Below are some entries. Repeat exactly the lines from the one with "check: ARM with" through the one with "m := m.setReset", and only those.

**Collected data entries**
=== Begin Enclosure ===

/-- The evaluation, comparison and switching rows of the dike ring have their effect (R217, R221, R222, R223, R224, R225, R226, R227, R230, R233): For
every state and safety island 0 or 1 that runs, under the conditions named: an evaluation makes the evaluation and comparison word of R221 the
island's own and, outside a RING_TEST, leaves the carrier off when close_ok is false; close_ok held for CLOSE_CONFIRM and true now closes the
switch; a side held for RELEASE_CONFIRM and true now is granted while nothing blocks the island, which the missing settings of either island do; a
valid word of the other island ends the count of missing words and with another settings CRC leaves both islands latched; two evaluations without a
word open the switch and withdraw release; ten words end the loss; a difference longer than DISC_TIME leaves both islands latched; a position word
is kept with its time and its sequence number, one more than the last, and one older than 1 ms is dropped; a read-back observation held for 5 ms is
reported once and one of a switch failed closed latches both islands. -/
def Obligations.RingRowsRun : Prop :=
  ∀ (s : State) (t i : Nat), i < 2 → (s.then t).safetyRuns i →
    let m := s.then t
    let x := m.safety i
    (m.ring.test = none → Runs (.safetyEvaluation t i) s fun m' =>
      (m'.safety i).own = m.evaluate x ∧ ((m.evaluate x).closeOk = false → (m'.safety i).carrier = false)) ∧
    (∀ since, x.closeSince = some since → since + ms (x.cfg 8 2) ≤ m.now → (m.evaluate x).closeOk → x.carrier = false →
      x.pulseAt = none → x.lost = false → x.firstClosed = true ∨ (10 ≤ x.run ∧ x.readOpen = true) →
      Runs (.closeConfirmElapsed t i) s fun m' => (m'.safety i).carrier = true ∧ (m'.safety i).closed = true ∧ (m'.safety i).firstClosed = true) ∧
    ((m.evaluate x).closeOk = (x.doors.all (x.confirmed m.now) && m.reset.armed && x.latch == .none)) ∧
    (∀ right since, m.ring.blocked x = false → (if right then (m.evaluate x).right else (m.evaluate x).left) →
      (if right then x.rightSince else x.leftSince) = some since → since + ms (x.cfg 10 2) ≤ m.now →
      Runs (.releaseConfirmElapsed t i right) s fun m' => (if right then (m'.safety i).grantR else (m'.safety i).grantL) = true) ∧
    (m.safetyRuns (1 - i) → Runs (.comparisonWordReceived t i .none) s fun m' =>
      (m'.safety i).seen = some (m.safety (1 - i)).own ∧ (m'.safety i).missed = 0 ∧
      ((m.safety (1 - i)).own.crc ≠ x.own.crc → m'.ring.a.latch ≠ .none ∧ m'.ring.b.latch ≠ .none)) ∧
    (2 ≤ x.missed → x.lostLogged = false → Runs (.compareLost t i) s fun m' =>
      (m'.safety i).lost = true ∧ (m'.safety i).carrier = false ∧ (m'.safety i).closed = false ∧ (m'.safety i).grantL = false ∧
      (m'.safety i).grantR = false) ∧
    (10 ≤ x.run → Gives (.compareResumed t i) s (m.setSafety i fun x => { x with lost := false, lostLogged := false })) ∧
    (∀ d, d ∈ x.diffs → (x.diffs.find? fun e => e.kind == d.kind && e.index == d.index) = some d → d.logged = false →
      d.kind < 4 → d.since + ms (x.cfg 6 2) < m.now → Runs (.discrepancyLatch t i d.kind d.index) s fun m' =>
        m'.ring.a.latch = m.ring.a.latch.join .discrepancy ∧ m'.ring.b.latch = m.ring.b.latch.join .discrepancy) ∧
    (∀ p, 1 ≤ p → p ≤ 4 → m.runs (axisIsland (m.doorAxis p)) → Runs (.positionWordReceived t i p .none) s fun m' =>
      (m'.safety i).words = upd x.words (p - 1) fun _ =>
        some (m.now, (m.axis (m.doorAxis p)).posValid && decide ((m.axisPos (m.doorAxis p) - m.posClosed p).natAbs ≤ m.lockWindow p),
          (m.axis (m.doorAxis p)).nextWord i)) ∧
    (∀ p, 1 ≤ p → p ≤ 4 → Runs (.positionWordStale t i p) s fun m' => ∀ at_ y, m.now > at_ + ms 1 →
      x.words[p - 1]? = some (some (at_, y)) → (m'.safety i).words[p - 1]? = some none) ∧
    (∀ k since, k < 5 → (m.ring.obs.find? (·.1 == k)) = some (k, since, false) → since + ms 5 ≤ m.now →
      Runs (.ringReadbackFault t k) s fun m' => (m'.ring.obs.find? (·.1 == k)) = some (k, since, true) ∧
        (k < 3 → m'.ring.a.latch.ofSwitch ∧ m'.ring.b.latch.ofSwitch) ∧
        (k = 2 → m'.ring.a.latch = .switchBoth ∧ m'.ring.b.latch = .switchBoth))

/-- The test rows of the dike ring have their effect (R231, R232, R239): For every state and running safety island: a periodic test that is due, with
both switches closed, no latch and no other test and at least the test current, stops the carrier for a test pulse and sets the next due time; a
pulse judged outside a RING_TEST resumes the carrier, and with less than 5 mA the test counts as passed, else both islands are left latched and the
switch is not proved; 24 h without a passed test set the overdue flag and log it. -/
def Obligations.RingTestRowsRun : Prop :=
  ∀ (s : State) (t i : Nat), i < 2 → (s.then t).safetyRuns i →
    let m := s.then t
    let x := m.safety i
    (∀ due, bit (x.cfg 4 1) 1 → x.testDue = some due → due ≤ m.now → m.ring.closed → m.ring.latched = false → m.ring.quiet →
      m.ring.test = none → x.cfg 12 2 ≤ x.loopMa → Runs (.ringTestPulseDue t i) s fun m' =>
        (m'.safety i).carrier = false ∧ (m'.safety i).pulseAt = some m.now ∧ (m'.safety i).before = x.loopMa ∧
        (m'.safety i).testDue = m.nextTest i) ∧
    (∀ cur vA vB, x.pulseAt.isSome → m.ring.test = none → cur < 5 → Runs (.ringTestPulseJudged t i cur vA vB) s fun m' =>
      (m'.safety i).carrier = true ∧ (m'.safety i).pulseAt = none ∧ (m'.safety i).lastPass = some m.now ∧ (m'.safety i).overdue = false ∧
      m'.ring.a.latch = m.ring.a.latch ∧ m'.ring.b.latch = m.ring.b.latch) ∧
    (∀ cur vA vB, x.pulseAt.isSome → m.ring.test = none → 5 ≤ cur → Runs (.ringTestPulseJudged t i cur vA vB) s fun m' =>
      (m'.safety i).carrier = true ∧ (m'.safety i).pulseAt = none ∧ m'.ring.a.latch ≠ .none ∧ m'.ring.b.latch ≠ .none ∧
      (if i = 0 then m'.ring.unproved.1 else m'.ring.unproved.2) = true) ∧
    (x.overdueFrom + seconds 86400 ≤ m.now → Gives (.ringTestOverdue t i) s
      ((m.setSafety i fun x => { x with overdue := true, overdueFrom := m.now }).log evRingTestOverdue tgModule
        [(i : Int), ((m.now - x.lastPass.getD m.warden.powerAt) / seconds 3600 : Nat)]))

/-- RING_TEST and RING_CLEAR have their effect (R228, R238, R239): For every state and packet that passes every check: RING_TEST of an armed module with
the ring closed, no latch and no other test is taken with the switches it names and answered when it is done; with a switch or test latch held and
the conditions of R239 met it is the proof test with its steps; RING_CLEAR whose conditions of R228 are met removes the latches of both islands and
logs each cause. -/
def Obligations.RingCommandsDo : Prop :=
  ∀ (s : State) (p : Packet), let b := commandPart p
    (let m := taken ringTestSpec p s
     let k := getN b 0 1
     let chans := match k with | 0 => [Channel.sa] | 1 => [.sb] | _ => [.sa, .sb]
     let todo := match k with | 0 => [0] | 1 => [1] | _ => [0, 1]
     m.reset.armed → m.ring.test = none → m.ring.quiet → m.ring.closed → m.ring.latched = false → Does ringTestSpec (.ringTest p) p s
      { acts := chans, wait := true
        m := m.setRing fun r => { r with test := some (ringTestOf k m.interp.nextRef false todo m.now r.current) } }) ∧
    (let m := taken ringTestSpec p s
     let k := getN b 0 1
     let todo := match k with | 0 => [1, 3] | 1 => [2, 3] | _ => [1, 2, 3]
     m.reset.armed → m.ring.test = none → m.ring.quiet → m.ring.a.latch.ofSwitch ∨ m.ring.b.latch.ofSwitch → m.proofAllowed →
     Does ringTestSpec (.ringTest p) p s
      { acts := [.sa, .sb], wait := true
        m := m.setRing fun r => { r with test := some (ringTestOf k m.interp.nextRef true todo m.now r.current) } }) ∧
    (let m := taken ringClearSpec p s
     m.clearAllowed → ∃ m', Does ringClearSpec (.ringClear p) p s { acts := [.sa, .sb], m := m' } ∧
      m'.ring = { m.ring with a := { m.ring.a with latch := .none }, b := { m.ring.b with latch := .none } })

/-- The rows of islands, their memory errors and restarts have their effect (R37, R38, R39, R539, R570, R571, R572, R573, R576): For every state and
island, under the conditions named: a scrub pass that finds nothing raises SCRUB_PASSES of its island alone; a report of transient errors is logged
and starts their count again; a watchdog expiry of a running island with fewer than two counted restarts in the last hour makes it RESTARTING,
counts the restart and names it the last one with cause WATCHDOG, and the third counted restart leaves it STOPPED; a restart that has begun ends
with the island RUNNING, and a first failed start is counted; the end of the hold window ends it and logs it; automatic re-arming arms the module. -/
def Obligations.IslandRowsRun : Prop :=
  ∀ (s : State) (t i : Nat), i < 9 →
    let m := s.then t
    let x := m.island i
    (m.runs i → x.persTimes = [] → Runs (.scrubPass t i []) s fun m' =>
      m'.islands = upd m.islands i fun y => { y with scrubPasses := sat max32 y.scrubPasses }) ∧
    (x.transientSecond ≠ 0 → x.transientAt = none ∨ (∃ a, x.transientAt = some a ∧ a + seconds 1 ≤ m.now) →
      Gives (.memTransientReport t i) s ((m.setIsland i fun x => { x with transientSecond := 0, transientAt := some m.now }).log evMemTransient
        tgModule [(i : Int), (x.transientSecond : Int)])) ∧
    (m.runs i → (m.restarts1h i).length < 2 → Runs (.watchdogExpiry t i) s fun m' =>
      (m'.islands[i]?.map fun y => (y.state, y.restarts)) = (m.islands[i]?.map fun y => (.restarting, sat max16 y.restarts)) ∧
      m'.reset.lastIsland = i ∧ m'.reset.lastCause = .watchdog) ∧
    (m.runs i → 2 ≤ (m.restarts1h i).length → Runs (.watchdogExpiry t i) s fun m' =>
      (m'.islands[i]?.map (·.state)) = (m.islands[i]?.map fun _ => .stopped) ∧ m'.reset.lastIsland = i) ∧
    (x.state = .restarting → m.warden.activation = none → m.reset.phase = .ready → ∀ damage, Runs (.islandRestartDone t i true damage) s fun m' =>
      (m'.island i).state = .running ∧ (m'.island i).startFails = 0) ∧
    (x.state = .restarting → m.warden.activation = none → m.reset.phase = .ready → x.startFails = 0 → ∀ damage,
      Gives (.islandRestartDone t i false damage) s (m.setIsland i fun x => { x with startFails := 1 })) ∧
    (∀ a, m.reset.holdStart = some a → a + ms m.reset.holdMs ≤ m.now → Runs (.holdWindowEnd t) s fun m' =>
      m'.reset.holdStart = none ∧ m'.reset.holdTaken = 0) ∧
    (m.reset.autoRearm → m.islands.all (·.state == .running) → m.armFails = none → Runs (.autoRearm t) s fun m' => m'.reset.armed = true)

/-- ARM, DISARM, MODULE_RESET and ISLAND_RESTART have their effect (R579, R580, R581): For every state and packet that passes every check: ARM with
HOLD_MS up to 2000 and no condition failing arms the module with that HOLD_MS; DISARM leaves it disarmed, with no automatic re-arming, every load
channel's and field output's demand off, the foreland having a part in it while its lane is not lost; MODULE_RESET outside an activation is
accepted, its reset to follow its reply; ISLAND_RESTART of an island that is not stopped is accepted, its restart to follow its reply. -/
def Obligations.ArmingCommandsDo : Prop :=
  ∀ (s : State) (p : Packet), let b := commandPart p
    (let m := taken armSpec p s
     getN b 0 2 ≤ 2000 → m.armFails = none → ∃ m', Does armSpec (.arm p) p s { acts := [.m1ax, .m2ax], m := m' } ∧
      m'.reset.armed = true ∧ m'.reset.holdMs = getN b 0 2 ∧ (m.reset.armed = false → m'.reset.armedAt = m.now)) ∧
    (let m := taken disarmSpec p s
     ∃ m', Does disarmSpec (.disarm p) p s { acts := [.m1ax, .m1ls, .m2ax, .m2ls] ++ if m.field.stale then [] else [.fl], m := m' } ∧ m'.reset.armed = false ∧
      m'.reset.autoRearm = false ∧
      (m.reset.armed → ∀ n, 1 ≤ n → n ≤ 16 → (m'.load n).demand = false ∧ (m'.fout n).demand = false)) ∧
    (let m := taken moduleResetSpec p s
     m.warden.activation = none → Does moduleResetSpec (.moduleReset p) p s
      { acts := [.wd], m := m.leave.setReset fun r => { r with resetPending := true } }) ∧
    (let m := taken islandRestartSpec p s
     let i := getN b 0 1
     (m.island i).state ≠ .stopped → m.warden.activation = none → Does islandRestartSpec (.islandRestart p) p s
      { acts := [.wd], m := m.setReset fun r => { r with restartOrders := r.restartOrders ++ [i] } })

/-- The force estimate, declarations, kinetic energy and edge rows have their effect (R188, R189, R198, R199, R202, R204, R207): For every state and
enabled portal 1 to 4 whose axes the module estimates: an estimate of a portal without a step keeps the last 50 resisting forces of a moving door,
their mean, the kinetic energy and the bin of the door, and no force for a door at rest; OBST_TIME above the limit spoils the move, keeps the
position and the cause, and stops a moving door axis in QUICK mode, with nothing left in its queue; the same for a step; 10 ms above 1.25 times the
energy limit log KE_EXCEEDED once; an edge in a fault state for 100 ms outside CLOSING degrades the portal and logs EDGE_FAULT once for that state;
NORMAL for 1 s outside CLOSING ends that. -/
def Obligations.ObstacleRowsRun : Prop :=
  ∀ (s : State) (t p : Nat), 1 ≤ p → p ≤ 4 → (s.then t).enabled p →
    let m := s.then t
    let o := m.ob p
    let a := m.doorAxis p
    (m.runs (axisIsland a) → m.estimates a → m.stepAxis p = none → Runs (.forceEstimateUpdate t p) s fun m' =>
      let l := if (m.axis a).moving then last50 o.samples (m.resisting a ((m.cfg (obstCfg p + 4) 4 : Rat) / 65536) (m.doorMass p) (m.doorScale p))
        else []
      (m'.obst[p - 1]?.map fun x => (x.samples, x.force, x.ke, x.bin, x.limit)) =
        m.obst[p - 1]?.map fun _ => (l, mean l, m.doorEnergy p, m.binOf p (m.axisPos a), (m.forceLimit p).map (·.1))) ∧
    (∀ since, m.estimates a → o.overSince = some since → since + ms (m.prof 32 2) ≤ m.now → Runs (.obstTimeElapsed t p false) s fun m' =>
      m'.obst = upd m.obst (p - 1) (fun x => { x with overSince := none, spoiled := true }) ∧
      m'.portals = upd m.portals (p - 1) (fun q => { q with
        obstCause := q.obstCause ||| ((m.forceLimit p).map (·.2)).getD obCeiling, obstPos := m.axisPos a }) ∧
      ((m.axis a).moving → (m'.axis a).queue = [] ∧
        ((m'.axis a).moving = false ∨ ((m'.axis a).stopping, (m'.axis a).stopRate) = (some .quick, (m.quickDecel a, 0))))) ∧
    (∀ since b, m.estimates b → m.stepAxis p = some b → o.stepOverSince = some since → since + ms (m.prof 32 2) ≤ m.now →
      Runs (.obstTimeElapsed t p true) s fun m' =>
        m'.portals = upd m.portals (p - 1) (fun q => { q with stepObst := true }) ∧
        ((m.axis b).moving → (m'.axis b).queue = [] ∧ ((m'.axis b).moving = false ∨ (m'.axis b).stopping = some .quick))) ∧
    (∀ since, o.keSince = some since → since + ms 10 ≤ m.now → o.keLogged = false → Gives (.keExceeded t p) s
      ((m.setOb p fun x => { x with keLogged := true }).log evKeExceeded (tgPortal p)
        [(p : Int), o.ke.floor, (m.doorSpeed p * 1000).floor])) ∧
    (o.edgeFaultLogged = false → o.edge.faulty → o.edgeSince + ms 100 ≤ m.now → (m.portal p).door ≠ .closing → Gives (.edgeFaultTimeout t p) s
      ((m.setOb p fun x => { x with degraded := true, edgeFaultLogged := true }).log evEdgeFault (tgPortal p) [(p : Int), if o.edge = .faultOpen then 3 else 4])) ∧
    (o.degraded → o.edge = .normal → o.edgeSince + seconds 1 ≤ m.now → (m.portal p).door ≠ .closing → Gives (.edgeDegradeEnd t p) s
      (m.setOb p fun x => { x with degraded := false }))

=== End Enclosure ===

**Solved exercise**
/-- ARM, DISARM, MODULE_RESET and ISLAND_RESTART have their effect (R579, R580, R581): For every state and packet that passes every check: ARM with
HOLD_MS up to 2000 and no condition failing arms the module with that HOLD_MS; DISARM leaves it disarmed, with no automatic re-arming, every load
channel's and field output's demand off, the foreland having a part in it while its lane is not lost; MODULE_RESET outside an activation is
accepted, its reset to follow its reply; ISLAND_RESTART of an island that is not stopped is accepted, its restart to follow its reply. -/
def Obligations.ArmingCommandsDo : Prop :=
  ∀ (s : State) (p : Packet), let b := commandPart p
    (let m := taken armSpec p s
     getN b 0 2 ≤ 2000 → m.armFails = none → ∃ m', Does armSpec (.arm p) p s { acts := [.m1ax, .m2ax], m := m' } ∧
      m'.reset.armed = true ∧ m'.reset.holdMs = getN b 0 2 ∧ (m.reset.armed = false → m'.reset.armedAt = m.now)) ∧
    (let m := taken disarmSpec p s
     ∃ m', Does disarmSpec (.disarm p) p s { acts := [.m1ax, .m1ls, .m2ax, .m2ls] ++ if m.field.stale then [] else [.fl], m := m' } ∧ m'.reset.armed = false ∧
      m'.reset.autoRearm = false ∧
      (m.reset.armed → ∀ n, 1 ≤ n → n ≤ 16 → (m'.load n).demand = false ∧ (m'.fout n).demand = false)) ∧
    (let m := taken moduleResetSpec p s
     m.warden.activation = none → Does moduleResetSpec (.moduleReset p) p s
      { acts := [.wd], m := m.leave.setReset fun r => { r with resetPending := true } }) ∧
    (let m := taken islandRestartSpec p s
     let i := getN b 0 1
     (m.island i).state ≠ .stopped → m.warden.activation = none → Does islandRestartSpec (.islandRestart p) p s
      { acts := [.wd], m := m.setReset fun r => { r with restartOrders := r.restartOrders ++ [i] } })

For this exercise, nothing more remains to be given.